We had similar looking from warping on our 2006 OB. It came that way new off the lot.
Our didn't look as bad. It was solid and probably came from un-even bending and attachment to the body.


----------



## mrw3gr (Feb 19, 2006)

Mine looked somewhat similar but it started with "bubbles" above the red line. I was fortunate that it was still under warranty at the time and the dealer ended up replacing the whole front cap. I guess the quick fix now is to put on the diamond plate and cover the ugliness. Have the dealer take pictures and send them to Keystone...maybe a "goodwill" fix...


----------



## ckibbe (Dec 17, 2008)

FlashG said:


> We had similar looking from warping on our 2006 OB. It came that way new off the lot.
> Our didn't look as bad. It was solid and probably came from un-even bending and attachment to the body.


This is what it looked like to me, but given all the delamination issues, I am trying to be sure. I am working on getting it looked at, as I bought it used out of state. It actually looks worse in the pictures, believe it or not I didn't even realize it was there untill later, I guess that's a newbie for you.

Thanks for all the helpfull responses. My first reaction was to put the diamond plate (which I want anyway), but I want Keystone to go on record saying that's an ok fix in case the problem shows up on the upper portion of the cap later. It is out of warranty, but given the large number of these with similar issues, I'm hoping for a little love, if not I'm handy enought to put the diamond plate myself I think.....

Really don't think it's a bent frame, but I will have the dealer look at that as well.


----------



## ckibbe (Dec 17, 2008)

According to Keystone, it doesn't matter if this is a manufacturing defect, since it's out of warrenty I'm stuck with it. Therefore it will be the first feature I show everyone when they look at my travel trailer. Call it a badge of dishonor.


----------



## Y-Guy (Jan 30, 2004)

Its not delam, mostly delam starts showing small holes or bubbles, sometimes flaking. It appears that as the skin was wrapped in place it didn't bend well.

Did you buy it new in 06 and it just started showing or was it there from the start?

I don't think you're going to have any leak issues, unless things are loose underneath. Mostly it just looks rough.

If you want, put some diamond plate over front area and it will just look mean


----------



## FraTra (Aug 21, 2006)

Looks a lot like mine when I had "adhesive failure" as they called it. It was delam because the glue gave up.
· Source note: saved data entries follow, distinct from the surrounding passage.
/-- A write into a post window (R151): 16 bytes at offset 16m post to mailbox m, anything else is dropped and counted. -/
def State.postWrite (s : State) (t off bytes w : Nat) : State :=
  if bytes = 16 ∧ off % 16 = 0 ∧ off / 16 < 8 then (if s.pdOn (pdCore t) then s.post t (off / 16) 0x03 w else s)
  else s.addO Od.bundlePortBadWriteCount 1

/-- An access has its effect at its target (R145, R146, R151). -/
def State.doAccess (s : State) (c : Nat) (acc : Access) : State :=
  match acc with
  | .header a w => s.portWord a c w
  | .word a bytes w => if bytes = 16 then s.portWord a c w else s.addO Od.bundlePortBadWriteCount 1
  | .post t off bytes w => s.postWrite t off bytes w

/-- An access leaves a core: it goes ahead or is held (R147); a core whose access is held makes none. -/
def State.access (s : State) (c : Nat) (acc : Access) : State :=
  let x := s.core c
  if !s.pdOn (pdCore c) || x.held.isSome then s
  else if s.mayGo c acc then s.doAccess c acc
  else s.setCore c { x with held := some acc }

/-- What firmware stores before it issues a bundle (R110, R176): dynamic descriptor entries, key-value entries of the stack-window map,
and bytes in the near window (row attribute words, skein positions). -/
def State.prepare (s : State) (a r : Nat) (ds kv : List (Nat × Nat)) (fill : List (Nat × List Byte)) : State :=
  let x := s.res a r
  if !x.used then s else
  let x := { x with
    descs := applyAll (fun (t : Tbl Nat) e => if 3584 ≤ e.1 ∧ e.1 < 4096 then tSet 0 t e.1 (e.2 % 2 ^ 256) else t) x.descs ds
    stackMap := applyAll (fun (t : Tbl Nat) e =>
      let old := tGet 0 t e.1
      if e.1 < 65536 ∧ (old = 0 ∨ old / 2 ^ 30 = 2) ∧ (e.2 = 0 ∨ e.2 / 2 ^ 30 = 2) then tSet 0 t e.1 e.2 else t) x.stackMap kv }
  applyAll (fun s (f : Nat × List Byte) => s.putRes a x f.1 f.2) (s.setRes a r x) fill

/-- BUNDLE (R105, R106): core c writes a header to the port of array a; before it, firmware has filled the resident's dynamic entries. -/
def execBundle (a : Fin 32) (c : Fin 144) (w : Nat) (ds kv : List (Nat × Nat)) (fill : List (Nat × List Byte)) (s : State) : Res :=
  .next ((s.prepare a.val (hRes w) ds kv fill).access c.val (.header a.val (w % 2 ^ 128)))

/-- BUNDLE_WORD_WRITE (R146, R107): core c writes `bytes` bytes to the port of array a. -/
def execBundleWordWrite (a : Fin 32) (c : Fin 144) (bytes w : Nat) (s : State) : Res :=
  .next (s.access c.val (.word a.val bytes (w % 2 ^ 128)))

/-- BUNDLE_PORT_TIMEOUT (R106): 256 SCLK cycles without a word: the partial bundle is discarded and its writer gets INCOMPLETE. -/
def execBundlePortTimeout (a : Fin 32) (s : State) : Res :=
  .next <| match (s.arr a.val).port with
  | none => s
  | some l => (s.setArr a.val { s.arr a.val with port := none }).postStatus a.val { header := l.header, status := stINCOMPLETE }

/-- BUNDLE_COMPLETE (R109): every word of a bundle has issued and completed: its status is posted. -/
def execBundleComplete (a : Fin 32) (key : Nat) (s : State) : Res :=
  .next <|
    let x := s.arr a.val
    match x.bundles.find? fun b => b.key == key && b.left == 0 with
    | none => s
    | some b => (s.setArr a.val { x with bundles := x.bundles.filter fun c => c.key != key }).postStatus a.val b

/-! ## Loads (R115 to R118, R191 to R193) -/

/-- Whether an array may issue a word: its domain is ON, and its resident and epoch have not stopped (R139). -/
def State.mayIssue (s : State) (a : Nat) (q : QWord) : Bool :=
  s.pdOn (pdArray a) && s.pdOn (pdSlice a) && !(s.arr a).stop.contains (q.res * 65536 + q.epoch)

/-- One word of a bundle has completed. -/
def Arr.wordDone (x : Arr) (key : Nat) : Arr :=
  { x with bundles := x.bundles.map fun b => if b.key == key then { b with left := b.left - 1 } else b }

/-- A run-time outcome of a word (R139), and what firmware does about it (R140). -/
def State.wordFault (s : State) (a : Nat) (q : QWord) (code : Nat) : State :=
  (s.endBundle a q.bundle code q.idx).instrFault a q.res q.epoch code q.idx

/-- The counter a load waits for (R115). -/
def loadCtr (w : Nat) : Option Nat :=
  match wOp w with
  | 1 => if bitAt w 99 then some (bits w 98 95) else none
  | 2 => if bitAt w 98 then some (bits w 97 94) else none
  | _ => if bitAt w 94 then some (bits w 93 90) else none

/-- Sync counters of a resident. -/
def Arr.ctr (x : Arr) (r c : Nat) : Nat := tGet 0 x.sync (r * 16 + c)
def Arr.setCtr (x : Arr) (r c v : Nat) : Arr := { x with sync := tSet 0 x.sync (r * 16 + c) v }

/-- The pieces of the stack window a byte run touches: page and piece. -/
def State.piecesOf (s : State) (a : Nat) (r : Resident) (run : Nat × Nat) : List (Nat × Nat) :=
  if run.2 = 0 then [] else
  ((List.range ((run.1 + run.2 - 1) / 2 ^ 16 - run.1 / 2 ^ 16 + 1)).filterMap fun i =>
    match s.locate a r ((run.1 / 2 ^ 16 + i) * 2 ^ 16) with
    | .stack p o => some (p, o / 2 ^ 16)
    | _ => none).eraseDups

/-- The pieces a load reads. -/
def State.loadPieces (s : State) (a : Nat) (r : Resident) (q : QWord) : List (Nat × Nat) :=
  let d := q.descs.getD 0 0
  let k := match wOp q.word with
    | 1 => 1
    | 2 => 2
    | _ => 4
  ((descRuns k d).flatMap fun x => s.piecesOf a r x).eraseDups

/-- Bytes of some runs that lie in pieces not TIERED in the reader's own slice, in whole 256-byte lines. -/
def State.missRuns (s : State) (a : Nat) (r : Resident) (runs : List (Nat × Nat)) : Nat :=
  (runs.map fun run =>
    if (s.piecesOf a r run).any fun p => (s.tieredIn a p.1 p.2).isNone then
      ((run.1 + run.2 + 255) / 256 - run.1 / 256) * 256 else 0).sum

/-- The bytes a load misses (R191). -/
def State.missBytes (s : State) (a : Nat) (r : Resident) (q : QWord) : Nat :=
  s.missRuns a r (descRuns (match wOp q.word with
    | 1 => 1
    | 2 => 2
    | _ => 4) (q.descs.getD 0 0))

/-- The byte runs of a compute word's VECTOR reads: the bias of an MMA or an IMPORT, the gain and the offset of a NORM. -/
def QWord.vecRuns (q : QWord) : List (Nat × Nat) :=
  let w := q.word
  let run (k n : Nat) : Nat × Nat := (dElem (q.descs.getD k 0), 4 * n)
  match wOp w with
  | 0x10 => if mBias w then [run (q.descs.length - 1) (dN (q.descs.getD 2 0))] else []
  | 0x11 => if mBias w then [run (q.descs.length - 1) (dN (q.descs.getD 1 0))] else []
  | 0x22 => (if bitAt w 61 then [run 2 (bits w 26 11)] else []) ++
      (if bitAt w 60 then [run (if bitAt w 61 then 3 else 2) (bits w 26 11)] else [])
  | _ => []

/-- The pieces of the stack window a compute word's VECTOR reads take. -/
def State.vecPieces (s : State) (a : Nat) (q : QWord) : List (Nat × Nat) :=
  (q.vecRuns.flatMap fun x => s.piecesOf a (s.res a q.res) x).eraseDups

/-- Whether every byte a compute word's VECTOR reads take is in near store (R191). -/
def State.vecsIn (s : State) (a : Nat) (q : QWord) : Bool :=
  !((s.vecPieces a q).any fun p => s.mem.refetch.any fun e => e.1 == p.1) &&
    (s.missRuns a (s.res a q.res) q.vecRuns == 0 || (s.arr a).vecs == some (q.bundle, q.idx))

/-- Access events of the pieces a read takes (R184). -/
def State.touchPieces (s : State) (a : Nat) (ps : List (Nat × Nat)) : State :=
  applyAll (fun s (p : Nat × Nat) =>
    let s := s.touchPage p.1 p.2
    match s.tieredIn a p.1 p.2 with
    | some g => s.touchGran g
    | none => s) s ps

/-- The access events of a compute word's VECTOR reads. -/
def State.readVecs (s : State) (a : Nat) (q : QWord) : State := s.touchPieces a (s.vecPieces a q)

/-- A compute word waits for its vectors: the on-demand fetch starts when the engine is free and their pages are there (R191, R205). -/
def State.fetchVecs (s : State) (a : Nat) (q : QWord) : State :=
  let x := s.arr a
  if x.fetch.isSome || (s.vecPieces a q).any (fun p => s.mem.refetch.any fun e => e.1 == p.1) then s else
  let miss := s.missRuns a (s.res a q.res) q.vecRuns
  let s := s.setArr a { x with fetch := some { q := q, bytes := miss } }
  (s.addO Od.ondemandFetches 1).addO Od.ondemandBytes miss

/-- Whether a piece's page is being fetched again from its origin: loads of it wait (R205). -/
def State.pageGone (s : State) (p : Nat) : Bool := s.mem.refetch.any fun e => e.1 == p

/-- Whether the target of a load is free: the shadow, its half, or its skein half with room for the entries (R116 to R118). -/
def Arr.targetFree (x : Arr) (q : QWord) : Bool :=
  let w := q.word
  match wOp w with
  | 1 => x.shadow.isNone
  | 2 => (if bitAt w 99 then x.half1 else x.half0).desc.isNone
  | _ =>
    let h := if bitAt w 99 then x.sk1 else x.sk0
    let others := if h.used then 0 else
      ((h.tiles.filter fun e => e.1 != bits w 98 95).map fun e => e.2.entries.length).sum
    (h.used || h.tiles.isEmpty || (h.res == q.res && h.epoch == q.epoch)) && decide (others + dEntries (q.descs.getD 0 0) ≤ 32768)

/-- A load writes its target and completes. -/
def State.finishLoad (s : State) (a : Nat) (q : QWord) : State :=
  let r := s.res a q.res
  let d := q.descs.getD 0 0
  let s := s.touchPieces a (s.loadPieces a r q)
  let x := s.arr a
  match wOp q.word with
  | 1 => s.setArr a ({ x with shadow := some (s.readTile a r d q.res q.epoch) }.wordDone q.bundle)
  | 2 =>
    let h := s.readStream a r d q.res q.epoch
    if h.attrs.any fun e => bits e.2 25 0 != 0 then s.wordFault a q stDESC
    else s.setArr a ((if bitAt q.word 99 then { x with half1 := h } else { x with half0 := h }).wordDone q.bundle)
  | _ =>
    let t := s.readSkein a r d
    let put (h : SkHalf) : SkHalf :=
      let h : SkHalf := if h.used || h.res != q.res || h.epoch != q.epoch then {} else h
      { h with tiles := tIns (bits q.word 98 95) t h.tiles, res := q.res, epoch := q.epoch }
    s.setArr a ((if bitAt q.word 99 then { x with sk1 := put x.sk1 } else { x with sk0 := put x.sk0 }).wordDone q.bundle)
Keystone replaced the front cap.


----------



## ckibbe (Dec 17, 2008)

http://s404.photobucket.com/albums/pp129/ckibbe/

Finally got around to adding diamond plate to cover up the delam. Check out the results. Took about 2 hours. I used .063 3003 bright finish aluminum diamond plate, 24" x 96". Had to move the marker light up a few inches. This completely covers the delamination. Just removed the trim on the sides, bottom and near the propane bottles. placed the aluminum and covered with the same trim screwing thru the whole mess. Added the trim strip on top. Siliconed everywhere, as well as putty tape on the back side of the trim. Total price bout $180, as I had to buy a whole 4 x 10 sheet of the diamond plate. I'll have to think of some other places to put it on the trailer now!


----------



## Ridgway-Rangers (Apr 18, 2008)

Wow that looks great. I'm thinking about doing the same thing but going up to the top edge of the propane cover. My cover has been rubbing on the outer wall and is making a mess of it. The diamond plate would solve my problem.
Great job







,
Brian


----------